**Excerpted data:**
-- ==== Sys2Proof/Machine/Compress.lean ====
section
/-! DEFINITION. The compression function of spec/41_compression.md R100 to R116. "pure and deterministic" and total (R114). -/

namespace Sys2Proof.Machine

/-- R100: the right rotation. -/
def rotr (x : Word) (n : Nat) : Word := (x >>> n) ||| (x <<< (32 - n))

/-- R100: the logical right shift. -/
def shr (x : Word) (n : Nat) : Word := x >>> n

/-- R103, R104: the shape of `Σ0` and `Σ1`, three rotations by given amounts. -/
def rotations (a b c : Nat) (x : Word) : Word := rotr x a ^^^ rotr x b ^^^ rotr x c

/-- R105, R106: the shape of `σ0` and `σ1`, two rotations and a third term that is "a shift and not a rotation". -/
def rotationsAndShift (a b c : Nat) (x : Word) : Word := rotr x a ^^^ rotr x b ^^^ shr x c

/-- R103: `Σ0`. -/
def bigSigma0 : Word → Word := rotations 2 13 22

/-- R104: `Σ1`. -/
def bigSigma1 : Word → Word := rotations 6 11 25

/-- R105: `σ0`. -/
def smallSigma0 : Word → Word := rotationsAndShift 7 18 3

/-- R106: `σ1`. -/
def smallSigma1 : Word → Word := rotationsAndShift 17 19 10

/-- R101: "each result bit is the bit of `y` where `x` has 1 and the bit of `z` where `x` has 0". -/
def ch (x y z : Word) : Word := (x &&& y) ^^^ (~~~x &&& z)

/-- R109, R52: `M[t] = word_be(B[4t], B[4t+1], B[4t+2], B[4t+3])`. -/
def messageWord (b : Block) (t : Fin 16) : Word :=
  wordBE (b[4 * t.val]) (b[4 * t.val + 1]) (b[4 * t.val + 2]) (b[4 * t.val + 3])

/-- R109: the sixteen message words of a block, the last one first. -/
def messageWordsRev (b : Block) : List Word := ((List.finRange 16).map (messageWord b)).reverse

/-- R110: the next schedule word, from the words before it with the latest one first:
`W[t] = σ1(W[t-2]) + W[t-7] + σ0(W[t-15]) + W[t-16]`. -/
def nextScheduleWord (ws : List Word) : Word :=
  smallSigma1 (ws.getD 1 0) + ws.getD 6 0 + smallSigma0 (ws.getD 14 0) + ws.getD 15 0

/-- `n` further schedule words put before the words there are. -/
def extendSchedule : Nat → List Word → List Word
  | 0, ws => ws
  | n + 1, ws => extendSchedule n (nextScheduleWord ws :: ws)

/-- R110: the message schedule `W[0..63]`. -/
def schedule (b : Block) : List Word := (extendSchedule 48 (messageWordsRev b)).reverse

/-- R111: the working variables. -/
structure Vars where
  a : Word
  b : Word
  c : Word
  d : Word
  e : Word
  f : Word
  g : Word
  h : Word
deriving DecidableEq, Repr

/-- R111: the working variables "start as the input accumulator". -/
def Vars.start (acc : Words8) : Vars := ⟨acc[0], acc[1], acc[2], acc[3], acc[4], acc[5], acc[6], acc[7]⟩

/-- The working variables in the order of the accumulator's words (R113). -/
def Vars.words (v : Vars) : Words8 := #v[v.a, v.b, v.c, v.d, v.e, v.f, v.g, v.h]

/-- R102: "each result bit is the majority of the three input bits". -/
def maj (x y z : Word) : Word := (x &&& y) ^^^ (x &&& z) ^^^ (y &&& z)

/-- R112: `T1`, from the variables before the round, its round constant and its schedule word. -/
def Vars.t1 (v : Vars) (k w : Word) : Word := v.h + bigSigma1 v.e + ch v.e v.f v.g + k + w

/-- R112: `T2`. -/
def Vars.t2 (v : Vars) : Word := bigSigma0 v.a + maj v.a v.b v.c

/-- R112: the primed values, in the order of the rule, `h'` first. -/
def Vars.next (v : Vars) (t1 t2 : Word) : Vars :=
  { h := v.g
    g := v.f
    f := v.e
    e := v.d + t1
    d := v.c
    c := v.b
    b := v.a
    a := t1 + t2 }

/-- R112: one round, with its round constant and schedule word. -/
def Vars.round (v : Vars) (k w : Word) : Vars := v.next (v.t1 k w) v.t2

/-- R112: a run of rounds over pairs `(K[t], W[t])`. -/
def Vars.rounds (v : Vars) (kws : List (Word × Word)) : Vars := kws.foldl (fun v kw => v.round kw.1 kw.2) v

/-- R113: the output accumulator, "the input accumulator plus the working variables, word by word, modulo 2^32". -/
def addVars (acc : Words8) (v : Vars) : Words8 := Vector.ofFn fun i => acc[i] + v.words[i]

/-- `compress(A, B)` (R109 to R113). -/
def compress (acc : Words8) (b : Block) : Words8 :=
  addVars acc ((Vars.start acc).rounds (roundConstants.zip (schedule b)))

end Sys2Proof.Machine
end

...

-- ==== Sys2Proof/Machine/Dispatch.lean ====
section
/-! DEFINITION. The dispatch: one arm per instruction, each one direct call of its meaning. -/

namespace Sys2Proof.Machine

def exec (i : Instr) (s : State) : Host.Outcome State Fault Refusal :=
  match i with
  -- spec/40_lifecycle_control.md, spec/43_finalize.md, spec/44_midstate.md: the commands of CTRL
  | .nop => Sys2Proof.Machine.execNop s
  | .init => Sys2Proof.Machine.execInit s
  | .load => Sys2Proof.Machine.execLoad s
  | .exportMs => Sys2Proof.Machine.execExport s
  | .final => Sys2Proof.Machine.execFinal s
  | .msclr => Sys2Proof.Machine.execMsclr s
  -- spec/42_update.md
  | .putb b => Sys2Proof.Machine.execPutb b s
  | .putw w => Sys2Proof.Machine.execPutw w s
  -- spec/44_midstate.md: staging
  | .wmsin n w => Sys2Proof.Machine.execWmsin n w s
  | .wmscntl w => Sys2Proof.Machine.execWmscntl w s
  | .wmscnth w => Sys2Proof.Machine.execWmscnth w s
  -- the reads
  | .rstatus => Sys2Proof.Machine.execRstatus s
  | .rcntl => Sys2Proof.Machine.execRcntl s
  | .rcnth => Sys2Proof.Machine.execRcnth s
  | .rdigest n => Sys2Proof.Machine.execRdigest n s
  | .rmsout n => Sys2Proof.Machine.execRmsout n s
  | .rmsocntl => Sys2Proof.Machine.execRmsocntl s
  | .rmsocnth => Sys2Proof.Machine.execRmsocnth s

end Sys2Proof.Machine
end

**Task to carry out:** Filter the data for the string "from". Copy each matching line.

**Exercise output:**
/-- R110: the next schedule word, from the words before it with the latest one first:
/-- R112: `T1`, from the variables before the round, its round constant and its schedule word. -/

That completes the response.